Data records Start Marker
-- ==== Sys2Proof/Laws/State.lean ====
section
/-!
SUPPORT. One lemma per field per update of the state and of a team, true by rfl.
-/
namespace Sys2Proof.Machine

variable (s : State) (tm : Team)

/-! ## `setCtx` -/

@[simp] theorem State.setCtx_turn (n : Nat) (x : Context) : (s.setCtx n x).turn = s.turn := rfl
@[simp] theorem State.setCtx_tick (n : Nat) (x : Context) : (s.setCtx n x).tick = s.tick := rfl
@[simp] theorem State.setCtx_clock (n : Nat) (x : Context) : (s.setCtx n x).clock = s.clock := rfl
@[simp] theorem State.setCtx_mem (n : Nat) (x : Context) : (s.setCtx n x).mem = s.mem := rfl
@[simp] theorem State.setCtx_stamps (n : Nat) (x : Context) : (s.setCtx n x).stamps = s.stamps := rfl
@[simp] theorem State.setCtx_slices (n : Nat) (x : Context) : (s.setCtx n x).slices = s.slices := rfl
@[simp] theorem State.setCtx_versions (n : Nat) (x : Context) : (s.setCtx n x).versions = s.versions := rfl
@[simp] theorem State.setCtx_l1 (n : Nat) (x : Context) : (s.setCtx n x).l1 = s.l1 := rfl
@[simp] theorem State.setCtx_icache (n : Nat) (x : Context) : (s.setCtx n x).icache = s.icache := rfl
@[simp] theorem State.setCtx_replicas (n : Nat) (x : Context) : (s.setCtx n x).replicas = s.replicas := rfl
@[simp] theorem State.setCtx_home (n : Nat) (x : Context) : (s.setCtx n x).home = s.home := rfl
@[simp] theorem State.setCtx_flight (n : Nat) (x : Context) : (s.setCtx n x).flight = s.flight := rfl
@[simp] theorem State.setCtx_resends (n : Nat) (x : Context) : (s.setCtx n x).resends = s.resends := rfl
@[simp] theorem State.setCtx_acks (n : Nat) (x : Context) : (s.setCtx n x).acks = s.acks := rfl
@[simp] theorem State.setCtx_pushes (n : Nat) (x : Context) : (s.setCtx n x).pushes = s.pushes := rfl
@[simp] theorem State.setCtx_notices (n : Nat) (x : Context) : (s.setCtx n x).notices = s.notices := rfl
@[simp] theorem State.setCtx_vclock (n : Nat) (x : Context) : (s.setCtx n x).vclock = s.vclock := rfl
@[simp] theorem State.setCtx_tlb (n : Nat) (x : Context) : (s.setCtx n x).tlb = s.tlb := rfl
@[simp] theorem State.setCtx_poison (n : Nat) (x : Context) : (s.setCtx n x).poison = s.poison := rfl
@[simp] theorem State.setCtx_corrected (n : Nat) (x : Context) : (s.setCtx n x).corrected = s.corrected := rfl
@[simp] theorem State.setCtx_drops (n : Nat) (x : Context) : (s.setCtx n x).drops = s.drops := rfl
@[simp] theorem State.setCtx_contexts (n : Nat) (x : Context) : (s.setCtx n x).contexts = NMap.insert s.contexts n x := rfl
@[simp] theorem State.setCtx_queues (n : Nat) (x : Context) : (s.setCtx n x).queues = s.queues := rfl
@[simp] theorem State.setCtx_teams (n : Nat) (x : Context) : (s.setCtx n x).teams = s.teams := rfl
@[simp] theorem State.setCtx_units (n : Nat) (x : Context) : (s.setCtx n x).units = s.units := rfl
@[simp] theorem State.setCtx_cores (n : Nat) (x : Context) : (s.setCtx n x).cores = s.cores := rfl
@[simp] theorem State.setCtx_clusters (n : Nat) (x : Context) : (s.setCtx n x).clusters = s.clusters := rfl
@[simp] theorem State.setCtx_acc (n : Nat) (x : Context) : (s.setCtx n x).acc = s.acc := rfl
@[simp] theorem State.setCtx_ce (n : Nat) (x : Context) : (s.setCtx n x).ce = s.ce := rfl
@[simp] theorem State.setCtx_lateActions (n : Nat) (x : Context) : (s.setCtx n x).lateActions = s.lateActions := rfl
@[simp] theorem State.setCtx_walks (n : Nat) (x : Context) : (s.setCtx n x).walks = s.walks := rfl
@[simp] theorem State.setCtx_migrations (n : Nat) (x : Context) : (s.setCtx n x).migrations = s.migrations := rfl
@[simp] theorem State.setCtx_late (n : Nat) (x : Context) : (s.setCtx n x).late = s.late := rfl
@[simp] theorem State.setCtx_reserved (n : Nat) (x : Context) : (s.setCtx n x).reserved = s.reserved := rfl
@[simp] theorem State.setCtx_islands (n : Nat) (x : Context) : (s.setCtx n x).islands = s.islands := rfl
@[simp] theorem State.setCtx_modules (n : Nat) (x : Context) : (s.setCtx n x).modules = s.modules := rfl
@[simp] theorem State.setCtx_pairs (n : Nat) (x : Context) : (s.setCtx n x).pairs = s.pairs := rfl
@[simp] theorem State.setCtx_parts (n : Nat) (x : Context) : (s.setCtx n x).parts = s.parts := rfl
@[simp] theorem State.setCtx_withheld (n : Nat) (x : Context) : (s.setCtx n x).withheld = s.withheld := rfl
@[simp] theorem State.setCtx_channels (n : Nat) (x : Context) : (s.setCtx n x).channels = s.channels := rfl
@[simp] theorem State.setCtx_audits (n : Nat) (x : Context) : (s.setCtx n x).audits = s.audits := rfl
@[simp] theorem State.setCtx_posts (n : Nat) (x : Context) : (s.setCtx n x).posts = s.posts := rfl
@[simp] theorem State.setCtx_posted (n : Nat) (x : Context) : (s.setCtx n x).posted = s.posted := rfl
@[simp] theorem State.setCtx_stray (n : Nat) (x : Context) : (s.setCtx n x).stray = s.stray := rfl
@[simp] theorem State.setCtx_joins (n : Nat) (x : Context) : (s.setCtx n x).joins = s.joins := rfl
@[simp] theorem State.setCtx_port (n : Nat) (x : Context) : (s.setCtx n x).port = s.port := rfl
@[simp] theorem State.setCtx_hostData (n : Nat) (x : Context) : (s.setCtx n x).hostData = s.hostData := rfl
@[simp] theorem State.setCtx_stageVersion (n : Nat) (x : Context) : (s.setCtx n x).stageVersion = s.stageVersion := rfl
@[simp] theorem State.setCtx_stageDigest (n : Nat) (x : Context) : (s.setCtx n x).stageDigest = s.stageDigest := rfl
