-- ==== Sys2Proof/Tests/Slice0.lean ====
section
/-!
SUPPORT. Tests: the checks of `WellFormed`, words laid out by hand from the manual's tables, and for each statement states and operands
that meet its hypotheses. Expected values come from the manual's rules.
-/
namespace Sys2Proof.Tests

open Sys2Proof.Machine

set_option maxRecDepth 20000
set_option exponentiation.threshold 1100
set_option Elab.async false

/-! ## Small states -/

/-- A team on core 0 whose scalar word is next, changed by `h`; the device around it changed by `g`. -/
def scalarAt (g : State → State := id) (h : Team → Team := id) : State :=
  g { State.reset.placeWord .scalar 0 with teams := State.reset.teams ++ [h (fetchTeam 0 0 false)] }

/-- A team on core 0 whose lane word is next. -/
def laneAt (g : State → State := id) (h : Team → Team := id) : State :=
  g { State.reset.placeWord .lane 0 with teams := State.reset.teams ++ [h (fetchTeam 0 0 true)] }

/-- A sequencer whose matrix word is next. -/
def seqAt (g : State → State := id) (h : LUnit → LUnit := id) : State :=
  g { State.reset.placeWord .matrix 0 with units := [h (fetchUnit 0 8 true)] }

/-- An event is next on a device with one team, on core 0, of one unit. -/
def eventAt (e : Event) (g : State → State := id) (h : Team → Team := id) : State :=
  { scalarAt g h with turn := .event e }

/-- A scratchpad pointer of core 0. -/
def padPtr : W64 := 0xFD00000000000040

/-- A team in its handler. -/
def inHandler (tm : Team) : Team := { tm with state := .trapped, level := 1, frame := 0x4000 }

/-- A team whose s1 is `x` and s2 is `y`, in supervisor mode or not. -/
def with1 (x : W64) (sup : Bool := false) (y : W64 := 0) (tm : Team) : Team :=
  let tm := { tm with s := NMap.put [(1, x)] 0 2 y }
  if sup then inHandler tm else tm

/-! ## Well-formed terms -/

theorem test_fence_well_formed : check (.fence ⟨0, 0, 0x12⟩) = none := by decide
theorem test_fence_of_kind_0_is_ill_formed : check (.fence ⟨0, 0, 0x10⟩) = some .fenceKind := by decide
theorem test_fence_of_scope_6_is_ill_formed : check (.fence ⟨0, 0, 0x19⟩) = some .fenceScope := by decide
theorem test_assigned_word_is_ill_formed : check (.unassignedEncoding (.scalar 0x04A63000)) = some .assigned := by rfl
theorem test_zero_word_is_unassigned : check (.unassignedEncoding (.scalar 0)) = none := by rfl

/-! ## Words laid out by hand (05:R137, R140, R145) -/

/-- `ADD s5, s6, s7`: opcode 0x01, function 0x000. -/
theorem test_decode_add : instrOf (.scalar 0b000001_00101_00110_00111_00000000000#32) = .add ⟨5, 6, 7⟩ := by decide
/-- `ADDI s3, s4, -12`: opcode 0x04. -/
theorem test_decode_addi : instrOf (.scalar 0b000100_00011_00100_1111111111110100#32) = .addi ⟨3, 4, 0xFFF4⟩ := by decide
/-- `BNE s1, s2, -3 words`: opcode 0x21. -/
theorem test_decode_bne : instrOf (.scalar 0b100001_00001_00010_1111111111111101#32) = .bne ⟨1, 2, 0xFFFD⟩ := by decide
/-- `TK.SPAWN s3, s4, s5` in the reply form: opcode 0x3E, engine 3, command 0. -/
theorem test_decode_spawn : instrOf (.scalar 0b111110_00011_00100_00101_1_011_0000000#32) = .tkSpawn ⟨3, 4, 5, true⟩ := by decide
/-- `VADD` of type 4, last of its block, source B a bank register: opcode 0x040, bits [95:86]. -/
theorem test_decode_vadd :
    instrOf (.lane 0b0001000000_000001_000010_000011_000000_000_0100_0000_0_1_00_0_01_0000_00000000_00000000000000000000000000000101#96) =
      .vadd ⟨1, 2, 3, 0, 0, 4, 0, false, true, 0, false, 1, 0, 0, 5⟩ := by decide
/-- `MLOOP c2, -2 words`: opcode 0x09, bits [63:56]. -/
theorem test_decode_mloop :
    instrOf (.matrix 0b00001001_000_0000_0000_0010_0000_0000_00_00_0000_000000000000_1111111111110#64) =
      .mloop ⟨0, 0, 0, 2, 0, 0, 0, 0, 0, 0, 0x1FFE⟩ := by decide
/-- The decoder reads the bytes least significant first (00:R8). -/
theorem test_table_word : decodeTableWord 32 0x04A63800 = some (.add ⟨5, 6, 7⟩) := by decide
Data records End Marker
Data records Start Marker
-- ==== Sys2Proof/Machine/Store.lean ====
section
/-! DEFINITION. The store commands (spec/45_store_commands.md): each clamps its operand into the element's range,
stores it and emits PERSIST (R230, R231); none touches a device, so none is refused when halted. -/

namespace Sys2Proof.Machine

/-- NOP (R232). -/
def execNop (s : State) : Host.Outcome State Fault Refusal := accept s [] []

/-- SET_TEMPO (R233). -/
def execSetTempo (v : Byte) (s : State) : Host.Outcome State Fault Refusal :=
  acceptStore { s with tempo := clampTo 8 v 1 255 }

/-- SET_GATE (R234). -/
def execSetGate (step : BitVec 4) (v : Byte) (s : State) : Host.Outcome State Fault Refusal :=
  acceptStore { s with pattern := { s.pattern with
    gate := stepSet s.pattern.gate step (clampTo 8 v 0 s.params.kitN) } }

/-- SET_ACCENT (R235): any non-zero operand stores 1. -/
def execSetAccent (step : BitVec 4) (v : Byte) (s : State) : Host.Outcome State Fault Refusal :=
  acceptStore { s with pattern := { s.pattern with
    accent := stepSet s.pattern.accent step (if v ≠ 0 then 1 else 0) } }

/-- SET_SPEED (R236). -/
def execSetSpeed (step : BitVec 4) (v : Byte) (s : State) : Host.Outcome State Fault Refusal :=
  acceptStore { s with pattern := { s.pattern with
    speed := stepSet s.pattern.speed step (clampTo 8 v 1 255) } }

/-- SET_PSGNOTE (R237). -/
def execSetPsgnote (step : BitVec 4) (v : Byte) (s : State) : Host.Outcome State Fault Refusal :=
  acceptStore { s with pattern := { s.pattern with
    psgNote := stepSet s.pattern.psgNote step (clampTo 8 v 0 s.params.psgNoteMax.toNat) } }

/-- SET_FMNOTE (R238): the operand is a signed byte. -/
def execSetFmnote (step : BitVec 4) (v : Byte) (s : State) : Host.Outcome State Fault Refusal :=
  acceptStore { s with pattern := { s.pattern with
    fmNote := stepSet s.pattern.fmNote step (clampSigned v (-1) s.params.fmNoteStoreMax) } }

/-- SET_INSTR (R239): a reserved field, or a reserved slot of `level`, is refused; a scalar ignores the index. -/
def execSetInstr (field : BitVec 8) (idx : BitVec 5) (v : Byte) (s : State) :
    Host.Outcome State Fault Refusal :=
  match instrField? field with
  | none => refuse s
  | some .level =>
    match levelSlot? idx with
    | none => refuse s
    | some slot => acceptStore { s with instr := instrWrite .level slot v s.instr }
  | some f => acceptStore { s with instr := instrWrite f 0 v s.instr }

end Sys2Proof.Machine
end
Data records End Marker
Data records Start Marker
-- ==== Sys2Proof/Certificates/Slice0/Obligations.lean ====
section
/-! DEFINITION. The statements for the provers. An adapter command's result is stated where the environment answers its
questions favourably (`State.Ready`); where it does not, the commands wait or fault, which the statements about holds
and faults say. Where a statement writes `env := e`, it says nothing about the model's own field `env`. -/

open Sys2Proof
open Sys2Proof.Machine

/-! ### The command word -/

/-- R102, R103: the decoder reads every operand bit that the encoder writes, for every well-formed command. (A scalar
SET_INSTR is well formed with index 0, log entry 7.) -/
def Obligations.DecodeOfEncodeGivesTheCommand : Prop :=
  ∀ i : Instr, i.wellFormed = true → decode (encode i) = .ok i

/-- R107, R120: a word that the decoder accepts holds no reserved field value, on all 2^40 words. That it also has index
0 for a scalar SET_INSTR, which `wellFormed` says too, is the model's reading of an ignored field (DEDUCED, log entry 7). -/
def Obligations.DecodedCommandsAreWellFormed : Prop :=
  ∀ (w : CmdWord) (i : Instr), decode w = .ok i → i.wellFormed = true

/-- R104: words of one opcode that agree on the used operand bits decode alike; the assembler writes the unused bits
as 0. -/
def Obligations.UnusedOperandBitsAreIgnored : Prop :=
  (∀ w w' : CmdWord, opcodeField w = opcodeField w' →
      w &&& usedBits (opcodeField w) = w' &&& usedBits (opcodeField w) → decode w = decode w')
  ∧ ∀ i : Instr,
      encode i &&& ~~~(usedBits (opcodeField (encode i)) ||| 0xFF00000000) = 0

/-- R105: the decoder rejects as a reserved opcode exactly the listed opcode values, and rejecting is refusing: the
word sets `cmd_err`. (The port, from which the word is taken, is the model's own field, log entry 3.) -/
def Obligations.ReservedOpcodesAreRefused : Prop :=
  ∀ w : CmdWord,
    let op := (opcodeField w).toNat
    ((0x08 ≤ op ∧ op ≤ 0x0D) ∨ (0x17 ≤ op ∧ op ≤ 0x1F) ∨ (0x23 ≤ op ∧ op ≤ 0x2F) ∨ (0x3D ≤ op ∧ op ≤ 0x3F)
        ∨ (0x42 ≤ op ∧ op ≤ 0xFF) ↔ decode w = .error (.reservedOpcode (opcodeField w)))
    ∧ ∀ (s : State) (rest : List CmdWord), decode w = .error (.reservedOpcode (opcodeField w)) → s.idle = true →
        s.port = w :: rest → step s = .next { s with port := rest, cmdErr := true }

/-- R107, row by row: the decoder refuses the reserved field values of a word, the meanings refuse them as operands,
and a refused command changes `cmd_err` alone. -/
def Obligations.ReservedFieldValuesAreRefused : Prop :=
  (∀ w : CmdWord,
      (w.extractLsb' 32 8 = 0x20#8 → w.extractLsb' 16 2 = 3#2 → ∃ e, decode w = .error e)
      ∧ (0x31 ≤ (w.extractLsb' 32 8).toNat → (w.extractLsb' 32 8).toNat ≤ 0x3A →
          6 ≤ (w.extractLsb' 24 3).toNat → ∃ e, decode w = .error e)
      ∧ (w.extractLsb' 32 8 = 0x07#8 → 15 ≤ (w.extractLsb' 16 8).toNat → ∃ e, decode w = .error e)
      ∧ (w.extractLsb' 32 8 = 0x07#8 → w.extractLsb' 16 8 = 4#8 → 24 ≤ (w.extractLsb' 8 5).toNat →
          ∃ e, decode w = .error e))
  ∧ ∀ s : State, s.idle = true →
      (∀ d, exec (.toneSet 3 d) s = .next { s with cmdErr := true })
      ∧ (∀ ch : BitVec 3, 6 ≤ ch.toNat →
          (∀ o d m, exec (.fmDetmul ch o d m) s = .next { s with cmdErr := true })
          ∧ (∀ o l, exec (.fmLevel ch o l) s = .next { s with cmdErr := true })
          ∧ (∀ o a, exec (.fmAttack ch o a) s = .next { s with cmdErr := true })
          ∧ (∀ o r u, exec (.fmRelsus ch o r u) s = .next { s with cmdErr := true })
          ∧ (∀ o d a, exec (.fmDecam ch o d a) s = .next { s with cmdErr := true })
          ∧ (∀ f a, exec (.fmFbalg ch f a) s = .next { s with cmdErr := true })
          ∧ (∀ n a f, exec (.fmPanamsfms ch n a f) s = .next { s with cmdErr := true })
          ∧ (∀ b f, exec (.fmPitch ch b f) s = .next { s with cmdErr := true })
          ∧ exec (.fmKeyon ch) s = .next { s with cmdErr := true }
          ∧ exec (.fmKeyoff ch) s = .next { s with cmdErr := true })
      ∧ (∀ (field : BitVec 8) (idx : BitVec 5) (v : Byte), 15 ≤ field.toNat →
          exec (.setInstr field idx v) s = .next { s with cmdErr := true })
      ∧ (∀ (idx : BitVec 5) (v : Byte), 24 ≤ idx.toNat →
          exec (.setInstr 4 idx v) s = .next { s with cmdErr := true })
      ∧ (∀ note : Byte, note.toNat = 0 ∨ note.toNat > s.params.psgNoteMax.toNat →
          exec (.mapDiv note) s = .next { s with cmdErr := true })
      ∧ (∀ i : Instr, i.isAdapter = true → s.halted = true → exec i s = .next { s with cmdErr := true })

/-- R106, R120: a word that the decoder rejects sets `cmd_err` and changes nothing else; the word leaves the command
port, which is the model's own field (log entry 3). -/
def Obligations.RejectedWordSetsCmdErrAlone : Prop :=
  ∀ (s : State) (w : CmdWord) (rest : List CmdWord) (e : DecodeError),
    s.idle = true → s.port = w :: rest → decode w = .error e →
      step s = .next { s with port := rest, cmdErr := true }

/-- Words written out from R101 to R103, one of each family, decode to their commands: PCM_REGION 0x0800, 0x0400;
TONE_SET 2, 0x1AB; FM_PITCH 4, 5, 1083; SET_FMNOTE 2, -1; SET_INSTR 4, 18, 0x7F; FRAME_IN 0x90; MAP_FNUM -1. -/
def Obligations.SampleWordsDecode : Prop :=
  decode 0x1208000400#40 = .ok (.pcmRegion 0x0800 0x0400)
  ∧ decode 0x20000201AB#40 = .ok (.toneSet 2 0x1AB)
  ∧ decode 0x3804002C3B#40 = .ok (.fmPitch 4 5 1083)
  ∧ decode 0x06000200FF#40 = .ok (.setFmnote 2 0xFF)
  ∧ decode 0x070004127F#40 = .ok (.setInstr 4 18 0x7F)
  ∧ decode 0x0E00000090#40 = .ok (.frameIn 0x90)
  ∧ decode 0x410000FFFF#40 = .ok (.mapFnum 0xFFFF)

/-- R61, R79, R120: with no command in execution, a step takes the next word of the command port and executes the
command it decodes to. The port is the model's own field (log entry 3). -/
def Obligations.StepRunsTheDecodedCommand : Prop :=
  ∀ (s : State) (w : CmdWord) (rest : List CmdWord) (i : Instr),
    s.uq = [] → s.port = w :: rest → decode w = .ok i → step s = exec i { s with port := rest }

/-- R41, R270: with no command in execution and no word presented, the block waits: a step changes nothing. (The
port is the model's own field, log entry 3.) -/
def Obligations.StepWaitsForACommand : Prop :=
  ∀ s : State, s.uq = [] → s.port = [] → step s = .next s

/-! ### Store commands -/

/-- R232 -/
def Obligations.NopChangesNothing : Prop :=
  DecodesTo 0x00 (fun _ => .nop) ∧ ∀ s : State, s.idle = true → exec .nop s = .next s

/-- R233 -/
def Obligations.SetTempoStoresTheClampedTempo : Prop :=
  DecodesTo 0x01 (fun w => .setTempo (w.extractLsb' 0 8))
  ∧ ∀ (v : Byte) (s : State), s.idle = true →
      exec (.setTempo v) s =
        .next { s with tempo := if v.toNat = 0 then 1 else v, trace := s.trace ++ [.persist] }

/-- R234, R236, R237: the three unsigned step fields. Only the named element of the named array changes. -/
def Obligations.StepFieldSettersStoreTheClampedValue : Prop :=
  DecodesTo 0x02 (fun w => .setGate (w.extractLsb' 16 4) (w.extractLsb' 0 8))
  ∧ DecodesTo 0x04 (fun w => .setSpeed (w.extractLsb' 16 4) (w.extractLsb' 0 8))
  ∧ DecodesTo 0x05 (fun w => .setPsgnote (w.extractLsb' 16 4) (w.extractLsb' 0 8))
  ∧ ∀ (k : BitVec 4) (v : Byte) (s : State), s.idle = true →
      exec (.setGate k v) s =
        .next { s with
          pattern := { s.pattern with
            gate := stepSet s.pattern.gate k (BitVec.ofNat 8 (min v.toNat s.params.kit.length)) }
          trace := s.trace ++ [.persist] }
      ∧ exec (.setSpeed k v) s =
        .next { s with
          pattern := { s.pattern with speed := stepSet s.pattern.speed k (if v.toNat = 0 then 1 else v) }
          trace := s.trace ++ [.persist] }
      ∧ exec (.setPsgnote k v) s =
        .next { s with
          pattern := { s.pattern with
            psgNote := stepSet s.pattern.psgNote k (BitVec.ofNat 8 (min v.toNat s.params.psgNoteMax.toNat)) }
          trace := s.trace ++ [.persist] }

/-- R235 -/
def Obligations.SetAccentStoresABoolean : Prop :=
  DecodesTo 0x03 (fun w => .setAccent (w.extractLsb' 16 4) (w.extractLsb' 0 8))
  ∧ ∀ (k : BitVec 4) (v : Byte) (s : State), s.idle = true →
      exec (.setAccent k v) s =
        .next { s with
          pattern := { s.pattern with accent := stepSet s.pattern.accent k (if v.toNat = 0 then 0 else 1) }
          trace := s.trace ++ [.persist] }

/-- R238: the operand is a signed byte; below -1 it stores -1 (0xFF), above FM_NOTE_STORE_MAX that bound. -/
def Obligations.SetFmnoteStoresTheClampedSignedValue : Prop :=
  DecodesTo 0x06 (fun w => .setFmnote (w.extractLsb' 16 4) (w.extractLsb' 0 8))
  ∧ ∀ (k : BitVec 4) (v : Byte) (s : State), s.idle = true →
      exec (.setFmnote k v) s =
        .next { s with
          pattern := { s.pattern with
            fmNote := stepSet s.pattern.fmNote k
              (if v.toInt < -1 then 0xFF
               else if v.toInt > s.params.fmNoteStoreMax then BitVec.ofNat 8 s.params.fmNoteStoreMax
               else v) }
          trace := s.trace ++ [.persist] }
Data records End Marker
▸ **What to work on**
Print the lines above from the one with "24 ≤ idx.toNat →" through the one with "0x410000FFFF#40 = .ok (.mapFnum 0xFFFF)", both included, exactly as written and nothing more.

▸ **Task response**
      ∧ (∀ (idx : BitVec 5) (v : Byte), 24 ≤ idx.toNat →
          exec (.setInstr 4 idx v) s = .next { s with cmdErr := true })
      ∧ (∀ note : Byte, note.toNat = 0 ∨ note.toNat > s.params.psgNoteMax.toNat →
          exec (.mapDiv note) s = .next { s with cmdErr := true })
      ∧ (∀ i : Instr, i.isAdapter = true → s.halted = true → exec i s = .next { s with cmdErr := true })

/-- R106, R120: a word that the decoder rejects sets `cmd_err` and changes nothing else; the word leaves the command
port, which is the model's own field (log entry 3). -/
def Obligations.RejectedWordSetsCmdErrAlone : Prop :=
  ∀ (s : State) (w : CmdWord) (rest : List CmdWord) (e : DecodeError),
    s.idle = true → s.port = w :: rest → decode w = .error e →
      step s = .next { s with port := rest, cmdErr := true }

/-- Words written out from R101 to R103, one of each family, decode to their commands: PCM_REGION 0x0800, 0x0400;
TONE_SET 2, 0x1AB; FM_PITCH 4, 5, 1083; SET_FMNOTE 2, -1; SET_INSTR 4, 18, 0x7F; FRAME_IN 0x90; MAP_FNUM -1. -/
def Obligations.SampleWordsDecode : Prop :=
  decode 0x1208000400#40 = .ok (.pcmRegion 0x0800 0x0400)
  ∧ decode 0x20000201AB#40 = .ok (.toneSet 2 0x1AB)
  ∧ decode 0x3804002C3B#40 = .ok (.fmPitch 4 5 1083)
  ∧ decode 0x06000200FF#40 = .ok (.setFmnote 2 0xFF)
  ∧ decode 0x070004127F#40 = .ok (.setInstr 4 18 0x7F)
  ∧ decode 0x0E00000090#40 = .ok (.frameIn 0x90)
  ∧ decode 0x410000FFFF#40 = .ok (.mapFnum 0xFFFF)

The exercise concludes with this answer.